WHAT TO PRODUCE — The listing below contains a span that opens with the line containing "(Instr.buswUnsup 0x4014 0x00).wf" and closes with the line containing "pad1 := 1, pad2". Return that span exactly.

= = = = = = =

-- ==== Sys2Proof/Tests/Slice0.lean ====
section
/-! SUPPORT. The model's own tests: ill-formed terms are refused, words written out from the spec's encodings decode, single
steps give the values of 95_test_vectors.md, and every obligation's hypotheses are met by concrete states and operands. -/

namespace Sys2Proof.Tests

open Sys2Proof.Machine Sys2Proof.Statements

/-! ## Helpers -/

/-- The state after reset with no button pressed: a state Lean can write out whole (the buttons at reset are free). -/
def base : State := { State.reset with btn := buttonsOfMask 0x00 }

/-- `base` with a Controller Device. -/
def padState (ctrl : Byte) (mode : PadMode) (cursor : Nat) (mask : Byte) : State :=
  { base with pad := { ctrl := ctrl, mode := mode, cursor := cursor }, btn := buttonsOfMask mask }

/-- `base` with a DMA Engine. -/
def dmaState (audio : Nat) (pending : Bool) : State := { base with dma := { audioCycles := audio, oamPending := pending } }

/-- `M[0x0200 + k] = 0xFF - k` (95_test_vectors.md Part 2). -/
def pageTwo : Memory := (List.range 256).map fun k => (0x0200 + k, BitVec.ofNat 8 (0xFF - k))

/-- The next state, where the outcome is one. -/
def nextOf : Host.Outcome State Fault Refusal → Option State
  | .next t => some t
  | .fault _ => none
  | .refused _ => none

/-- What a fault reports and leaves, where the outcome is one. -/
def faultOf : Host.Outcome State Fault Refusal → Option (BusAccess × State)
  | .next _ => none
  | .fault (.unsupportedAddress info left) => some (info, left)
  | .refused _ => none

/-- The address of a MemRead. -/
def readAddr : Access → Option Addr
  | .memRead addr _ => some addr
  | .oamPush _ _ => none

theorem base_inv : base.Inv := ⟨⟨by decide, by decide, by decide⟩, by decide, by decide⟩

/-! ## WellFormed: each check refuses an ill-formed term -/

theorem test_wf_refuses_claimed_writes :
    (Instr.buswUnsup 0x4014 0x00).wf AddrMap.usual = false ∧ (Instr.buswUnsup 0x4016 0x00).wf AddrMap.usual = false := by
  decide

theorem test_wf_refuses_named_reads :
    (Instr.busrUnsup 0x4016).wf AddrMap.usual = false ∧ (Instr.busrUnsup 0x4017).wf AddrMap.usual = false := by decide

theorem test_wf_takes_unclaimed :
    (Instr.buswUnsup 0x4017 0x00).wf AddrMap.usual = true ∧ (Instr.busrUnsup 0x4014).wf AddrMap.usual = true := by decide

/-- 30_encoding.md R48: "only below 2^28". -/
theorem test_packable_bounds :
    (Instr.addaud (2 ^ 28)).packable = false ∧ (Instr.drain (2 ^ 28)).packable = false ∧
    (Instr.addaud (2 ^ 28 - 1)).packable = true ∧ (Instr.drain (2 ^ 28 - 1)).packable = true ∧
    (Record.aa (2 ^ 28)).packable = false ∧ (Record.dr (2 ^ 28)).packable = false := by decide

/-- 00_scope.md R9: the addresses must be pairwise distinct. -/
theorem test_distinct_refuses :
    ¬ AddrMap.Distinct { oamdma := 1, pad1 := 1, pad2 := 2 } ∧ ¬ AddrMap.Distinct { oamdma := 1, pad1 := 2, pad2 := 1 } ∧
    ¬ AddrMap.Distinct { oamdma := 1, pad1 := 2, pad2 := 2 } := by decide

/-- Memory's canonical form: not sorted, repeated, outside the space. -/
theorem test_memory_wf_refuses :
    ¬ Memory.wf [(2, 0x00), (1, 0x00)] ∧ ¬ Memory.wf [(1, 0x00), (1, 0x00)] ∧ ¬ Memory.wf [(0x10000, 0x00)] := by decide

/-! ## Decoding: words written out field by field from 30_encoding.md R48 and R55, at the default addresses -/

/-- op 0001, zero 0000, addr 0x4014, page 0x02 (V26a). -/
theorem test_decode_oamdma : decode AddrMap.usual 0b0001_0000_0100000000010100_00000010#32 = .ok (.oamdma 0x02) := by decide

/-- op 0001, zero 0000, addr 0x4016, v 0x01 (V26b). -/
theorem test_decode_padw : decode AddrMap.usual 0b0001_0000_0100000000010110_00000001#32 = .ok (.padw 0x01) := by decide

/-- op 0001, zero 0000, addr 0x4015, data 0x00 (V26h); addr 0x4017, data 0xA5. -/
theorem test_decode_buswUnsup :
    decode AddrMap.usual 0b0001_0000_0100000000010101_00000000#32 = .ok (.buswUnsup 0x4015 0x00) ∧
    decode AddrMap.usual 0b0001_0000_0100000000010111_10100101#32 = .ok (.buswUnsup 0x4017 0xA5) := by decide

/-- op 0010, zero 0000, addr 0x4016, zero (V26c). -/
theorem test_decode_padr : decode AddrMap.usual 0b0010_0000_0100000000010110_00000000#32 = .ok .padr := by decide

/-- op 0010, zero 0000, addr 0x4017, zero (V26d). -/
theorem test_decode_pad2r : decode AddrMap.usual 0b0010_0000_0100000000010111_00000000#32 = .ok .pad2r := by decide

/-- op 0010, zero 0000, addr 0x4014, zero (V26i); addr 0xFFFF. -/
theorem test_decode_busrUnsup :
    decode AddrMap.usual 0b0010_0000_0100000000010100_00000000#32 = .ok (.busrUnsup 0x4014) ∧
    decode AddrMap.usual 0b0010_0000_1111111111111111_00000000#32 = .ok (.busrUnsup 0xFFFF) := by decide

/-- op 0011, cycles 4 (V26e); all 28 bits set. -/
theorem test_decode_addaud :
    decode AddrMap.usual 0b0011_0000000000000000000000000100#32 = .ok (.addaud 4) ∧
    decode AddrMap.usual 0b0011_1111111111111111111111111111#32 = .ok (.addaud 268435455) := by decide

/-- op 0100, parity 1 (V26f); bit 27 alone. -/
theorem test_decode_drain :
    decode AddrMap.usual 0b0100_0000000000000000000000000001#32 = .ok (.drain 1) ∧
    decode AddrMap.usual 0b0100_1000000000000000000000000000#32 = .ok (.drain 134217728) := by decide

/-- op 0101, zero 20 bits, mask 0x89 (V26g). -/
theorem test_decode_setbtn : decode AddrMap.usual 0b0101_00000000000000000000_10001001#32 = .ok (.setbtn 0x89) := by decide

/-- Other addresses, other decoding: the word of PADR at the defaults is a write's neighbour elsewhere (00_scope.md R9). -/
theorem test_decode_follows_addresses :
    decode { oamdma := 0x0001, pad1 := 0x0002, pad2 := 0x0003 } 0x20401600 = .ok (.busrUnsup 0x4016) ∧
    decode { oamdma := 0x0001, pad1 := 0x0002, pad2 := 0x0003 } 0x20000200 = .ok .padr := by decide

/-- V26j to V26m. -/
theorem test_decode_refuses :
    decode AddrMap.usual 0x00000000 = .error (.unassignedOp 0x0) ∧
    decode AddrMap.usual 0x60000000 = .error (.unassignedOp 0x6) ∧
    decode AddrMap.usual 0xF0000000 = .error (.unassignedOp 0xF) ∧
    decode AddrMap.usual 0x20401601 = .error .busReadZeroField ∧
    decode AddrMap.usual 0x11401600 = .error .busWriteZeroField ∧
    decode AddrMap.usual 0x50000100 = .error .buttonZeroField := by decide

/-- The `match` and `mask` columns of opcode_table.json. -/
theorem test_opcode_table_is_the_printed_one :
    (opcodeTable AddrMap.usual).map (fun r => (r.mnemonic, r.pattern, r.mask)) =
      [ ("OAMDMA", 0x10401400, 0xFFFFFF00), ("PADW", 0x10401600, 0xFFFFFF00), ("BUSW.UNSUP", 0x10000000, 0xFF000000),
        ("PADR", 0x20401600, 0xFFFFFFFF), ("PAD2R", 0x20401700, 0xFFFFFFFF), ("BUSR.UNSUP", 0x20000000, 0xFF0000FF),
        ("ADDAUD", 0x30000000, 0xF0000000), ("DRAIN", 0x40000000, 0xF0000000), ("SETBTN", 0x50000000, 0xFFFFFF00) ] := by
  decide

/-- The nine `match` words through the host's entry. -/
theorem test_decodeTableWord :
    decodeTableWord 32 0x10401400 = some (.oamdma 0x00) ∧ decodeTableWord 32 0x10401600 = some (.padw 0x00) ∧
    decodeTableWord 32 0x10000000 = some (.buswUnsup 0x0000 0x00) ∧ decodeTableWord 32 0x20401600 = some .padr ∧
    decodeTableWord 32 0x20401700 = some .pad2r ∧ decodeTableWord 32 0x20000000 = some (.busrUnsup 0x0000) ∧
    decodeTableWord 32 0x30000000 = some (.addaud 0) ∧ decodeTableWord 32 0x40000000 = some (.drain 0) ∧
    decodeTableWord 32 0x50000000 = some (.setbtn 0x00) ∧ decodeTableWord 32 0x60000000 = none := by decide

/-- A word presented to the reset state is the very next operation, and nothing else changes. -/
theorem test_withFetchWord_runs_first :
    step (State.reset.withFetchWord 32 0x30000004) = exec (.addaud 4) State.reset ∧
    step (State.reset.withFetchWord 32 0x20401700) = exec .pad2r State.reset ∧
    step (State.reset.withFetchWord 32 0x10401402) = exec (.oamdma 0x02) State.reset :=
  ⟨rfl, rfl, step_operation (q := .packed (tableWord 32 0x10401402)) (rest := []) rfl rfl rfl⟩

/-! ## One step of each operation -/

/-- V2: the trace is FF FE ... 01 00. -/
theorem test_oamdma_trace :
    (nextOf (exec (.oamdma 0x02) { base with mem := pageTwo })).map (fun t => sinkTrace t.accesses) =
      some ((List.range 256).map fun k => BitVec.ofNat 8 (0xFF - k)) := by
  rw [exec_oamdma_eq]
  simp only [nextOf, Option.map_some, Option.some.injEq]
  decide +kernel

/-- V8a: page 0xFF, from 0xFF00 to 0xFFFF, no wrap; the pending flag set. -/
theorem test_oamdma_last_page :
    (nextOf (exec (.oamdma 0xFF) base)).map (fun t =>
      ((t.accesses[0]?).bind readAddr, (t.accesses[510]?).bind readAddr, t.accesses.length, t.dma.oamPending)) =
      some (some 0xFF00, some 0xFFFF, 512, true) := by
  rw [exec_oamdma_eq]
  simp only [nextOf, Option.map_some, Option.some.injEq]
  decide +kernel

= = = = = = =

PROBLEM SOLUTION —
    (Instr.buswUnsup 0x4014 0x00).wf AddrMap.usual = false ∧ (Instr.buswUnsup 0x4016 0x00).wf AddrMap.usual = false := by
  decide

theorem test_wf_refuses_named_reads :
    (Instr.busrUnsup 0x4016).wf AddrMap.usual = false ∧ (Instr.busrUnsup 0x4017).wf AddrMap.usual = false := by decide

theorem test_wf_takes_unclaimed :
    (Instr.buswUnsup 0x4017 0x00).wf AddrMap.usual = true ∧ (Instr.busrUnsup 0x4014).wf AddrMap.usual = true := by decide

/-- 30_encoding.md R48: "only below 2^28". -/
theorem test_packable_bounds :
    (Instr.addaud (2 ^ 28)).packable = false ∧ (Instr.drain (2 ^ 28)).packable = false ∧
    (Instr.addaud (2 ^ 28 - 1)).packable = true ∧ (Instr.drain (2 ^ 28 - 1)).packable = true ∧
    (Record.aa (2 ^ 28)).packable = false ∧ (Record.dr (2 ^ 28)).packable = false := by decide

/-- 00_scope.md R9: the addresses must be pairwise distinct. -/
theorem test_distinct_refuses :
    ¬ AddrMap.Distinct { oamdma := 1, pad1 := 1, pad2 := 2 } ∧ ¬ AddrMap.Distinct { oamdma := 1, pad1 := 2, pad2 := 1 } ∧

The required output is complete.